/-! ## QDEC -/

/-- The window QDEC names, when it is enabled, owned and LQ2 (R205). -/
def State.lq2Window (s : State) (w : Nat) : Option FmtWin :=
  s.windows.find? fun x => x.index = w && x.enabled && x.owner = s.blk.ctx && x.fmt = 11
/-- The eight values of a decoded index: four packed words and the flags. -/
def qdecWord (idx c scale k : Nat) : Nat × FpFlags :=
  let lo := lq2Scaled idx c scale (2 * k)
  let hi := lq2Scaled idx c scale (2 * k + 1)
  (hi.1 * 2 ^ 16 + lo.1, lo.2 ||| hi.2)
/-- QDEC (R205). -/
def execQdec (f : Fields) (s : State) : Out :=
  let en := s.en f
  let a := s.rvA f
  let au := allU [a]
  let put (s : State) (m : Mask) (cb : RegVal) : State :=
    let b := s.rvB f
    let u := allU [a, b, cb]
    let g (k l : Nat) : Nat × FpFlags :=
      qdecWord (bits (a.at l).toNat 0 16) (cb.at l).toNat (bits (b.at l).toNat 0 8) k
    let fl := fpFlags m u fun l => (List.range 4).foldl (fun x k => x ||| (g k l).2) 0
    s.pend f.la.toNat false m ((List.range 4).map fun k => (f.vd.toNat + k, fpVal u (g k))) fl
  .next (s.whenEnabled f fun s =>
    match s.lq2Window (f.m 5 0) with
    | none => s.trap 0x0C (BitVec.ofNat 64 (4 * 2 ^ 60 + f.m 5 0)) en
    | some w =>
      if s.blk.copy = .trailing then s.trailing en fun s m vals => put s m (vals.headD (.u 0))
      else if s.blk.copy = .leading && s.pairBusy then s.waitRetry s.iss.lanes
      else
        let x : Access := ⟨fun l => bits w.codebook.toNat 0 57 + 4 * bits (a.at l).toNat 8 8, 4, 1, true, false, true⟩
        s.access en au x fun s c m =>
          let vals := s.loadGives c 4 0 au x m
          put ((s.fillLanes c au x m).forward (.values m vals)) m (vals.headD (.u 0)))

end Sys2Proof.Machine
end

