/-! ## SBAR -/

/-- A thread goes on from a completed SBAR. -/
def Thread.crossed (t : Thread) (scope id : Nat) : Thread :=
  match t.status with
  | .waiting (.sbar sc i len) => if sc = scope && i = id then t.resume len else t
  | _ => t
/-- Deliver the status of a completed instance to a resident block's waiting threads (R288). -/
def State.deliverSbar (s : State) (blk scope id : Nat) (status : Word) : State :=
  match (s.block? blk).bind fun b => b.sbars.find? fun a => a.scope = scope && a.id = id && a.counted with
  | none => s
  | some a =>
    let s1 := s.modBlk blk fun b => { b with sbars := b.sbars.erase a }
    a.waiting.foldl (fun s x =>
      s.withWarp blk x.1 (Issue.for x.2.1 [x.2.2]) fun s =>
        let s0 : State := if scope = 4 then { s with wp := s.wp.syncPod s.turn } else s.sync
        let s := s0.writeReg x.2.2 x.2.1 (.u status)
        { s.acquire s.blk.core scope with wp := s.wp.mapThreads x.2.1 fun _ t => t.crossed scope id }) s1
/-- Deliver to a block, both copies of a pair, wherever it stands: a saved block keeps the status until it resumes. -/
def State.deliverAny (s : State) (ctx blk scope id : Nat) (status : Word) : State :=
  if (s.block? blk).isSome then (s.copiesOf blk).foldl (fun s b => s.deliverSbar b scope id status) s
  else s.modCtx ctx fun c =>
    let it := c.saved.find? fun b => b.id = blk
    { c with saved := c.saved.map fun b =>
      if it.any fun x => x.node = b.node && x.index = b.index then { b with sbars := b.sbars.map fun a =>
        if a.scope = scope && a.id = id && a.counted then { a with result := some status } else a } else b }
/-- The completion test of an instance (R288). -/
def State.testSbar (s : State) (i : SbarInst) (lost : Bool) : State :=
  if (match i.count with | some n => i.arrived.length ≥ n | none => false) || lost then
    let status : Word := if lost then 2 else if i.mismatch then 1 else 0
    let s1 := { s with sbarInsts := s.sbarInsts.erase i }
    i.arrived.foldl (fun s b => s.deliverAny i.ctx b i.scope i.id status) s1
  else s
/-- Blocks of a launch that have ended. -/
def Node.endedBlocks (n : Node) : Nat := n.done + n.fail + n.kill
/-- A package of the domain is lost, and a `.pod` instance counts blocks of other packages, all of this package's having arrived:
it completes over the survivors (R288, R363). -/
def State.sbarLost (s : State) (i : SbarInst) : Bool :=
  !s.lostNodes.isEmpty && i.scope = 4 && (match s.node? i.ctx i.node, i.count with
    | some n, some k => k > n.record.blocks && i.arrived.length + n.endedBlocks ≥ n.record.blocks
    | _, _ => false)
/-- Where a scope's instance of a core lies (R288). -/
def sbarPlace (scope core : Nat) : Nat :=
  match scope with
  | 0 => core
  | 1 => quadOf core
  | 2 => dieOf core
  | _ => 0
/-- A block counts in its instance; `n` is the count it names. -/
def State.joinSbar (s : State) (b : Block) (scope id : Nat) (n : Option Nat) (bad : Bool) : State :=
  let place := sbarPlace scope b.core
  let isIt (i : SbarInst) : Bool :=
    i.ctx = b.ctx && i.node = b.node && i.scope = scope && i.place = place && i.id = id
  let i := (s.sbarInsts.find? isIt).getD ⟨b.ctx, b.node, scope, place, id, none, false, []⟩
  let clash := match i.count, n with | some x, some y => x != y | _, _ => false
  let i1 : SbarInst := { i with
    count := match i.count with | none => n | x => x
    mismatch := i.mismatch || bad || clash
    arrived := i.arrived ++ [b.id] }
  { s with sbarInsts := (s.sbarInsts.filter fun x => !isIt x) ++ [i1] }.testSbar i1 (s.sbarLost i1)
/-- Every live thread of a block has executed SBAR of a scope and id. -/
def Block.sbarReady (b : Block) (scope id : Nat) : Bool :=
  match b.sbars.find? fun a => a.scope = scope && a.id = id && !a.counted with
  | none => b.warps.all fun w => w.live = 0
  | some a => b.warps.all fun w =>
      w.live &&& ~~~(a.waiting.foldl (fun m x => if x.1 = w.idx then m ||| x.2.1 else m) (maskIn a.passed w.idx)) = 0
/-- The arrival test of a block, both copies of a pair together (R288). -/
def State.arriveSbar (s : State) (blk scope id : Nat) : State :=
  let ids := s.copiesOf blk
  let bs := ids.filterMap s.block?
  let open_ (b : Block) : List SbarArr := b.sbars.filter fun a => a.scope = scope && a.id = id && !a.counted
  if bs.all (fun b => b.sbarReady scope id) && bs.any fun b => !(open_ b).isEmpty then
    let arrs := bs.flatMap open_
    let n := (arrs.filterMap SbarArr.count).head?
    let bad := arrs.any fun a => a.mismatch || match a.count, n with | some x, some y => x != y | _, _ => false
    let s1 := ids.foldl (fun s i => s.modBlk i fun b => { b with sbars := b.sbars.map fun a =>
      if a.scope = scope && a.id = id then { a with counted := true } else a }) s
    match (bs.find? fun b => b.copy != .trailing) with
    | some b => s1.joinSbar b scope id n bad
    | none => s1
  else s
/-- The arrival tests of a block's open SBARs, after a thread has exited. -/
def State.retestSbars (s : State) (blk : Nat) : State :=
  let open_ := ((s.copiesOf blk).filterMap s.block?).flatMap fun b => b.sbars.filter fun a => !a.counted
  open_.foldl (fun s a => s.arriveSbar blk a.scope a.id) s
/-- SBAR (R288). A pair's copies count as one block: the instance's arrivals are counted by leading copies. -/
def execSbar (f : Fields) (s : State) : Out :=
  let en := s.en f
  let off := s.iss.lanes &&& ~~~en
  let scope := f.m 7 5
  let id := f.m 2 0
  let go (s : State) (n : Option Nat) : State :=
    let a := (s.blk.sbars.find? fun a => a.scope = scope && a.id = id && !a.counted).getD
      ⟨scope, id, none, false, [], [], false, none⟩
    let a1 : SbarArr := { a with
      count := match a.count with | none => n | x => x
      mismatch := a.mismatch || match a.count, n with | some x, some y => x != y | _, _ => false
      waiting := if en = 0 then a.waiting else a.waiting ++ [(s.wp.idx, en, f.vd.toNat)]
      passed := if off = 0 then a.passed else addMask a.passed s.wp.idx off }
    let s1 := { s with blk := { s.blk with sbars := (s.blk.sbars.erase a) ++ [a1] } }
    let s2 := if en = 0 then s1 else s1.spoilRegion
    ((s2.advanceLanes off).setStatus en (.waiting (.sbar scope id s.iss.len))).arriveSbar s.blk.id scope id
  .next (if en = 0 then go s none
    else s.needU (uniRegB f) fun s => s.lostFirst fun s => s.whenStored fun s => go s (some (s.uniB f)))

***

_Aim of the exercise_
Whenever the word "sbarReady" shows up in a line above, copy that line.

_Exercise answer_
def Block.sbarReady (b : Block) (scope id : Nat) : Bool :=
  if bs.all (fun b => b.sbarReady scope id) && bs.any fun b => !(open_ b).isEmpty then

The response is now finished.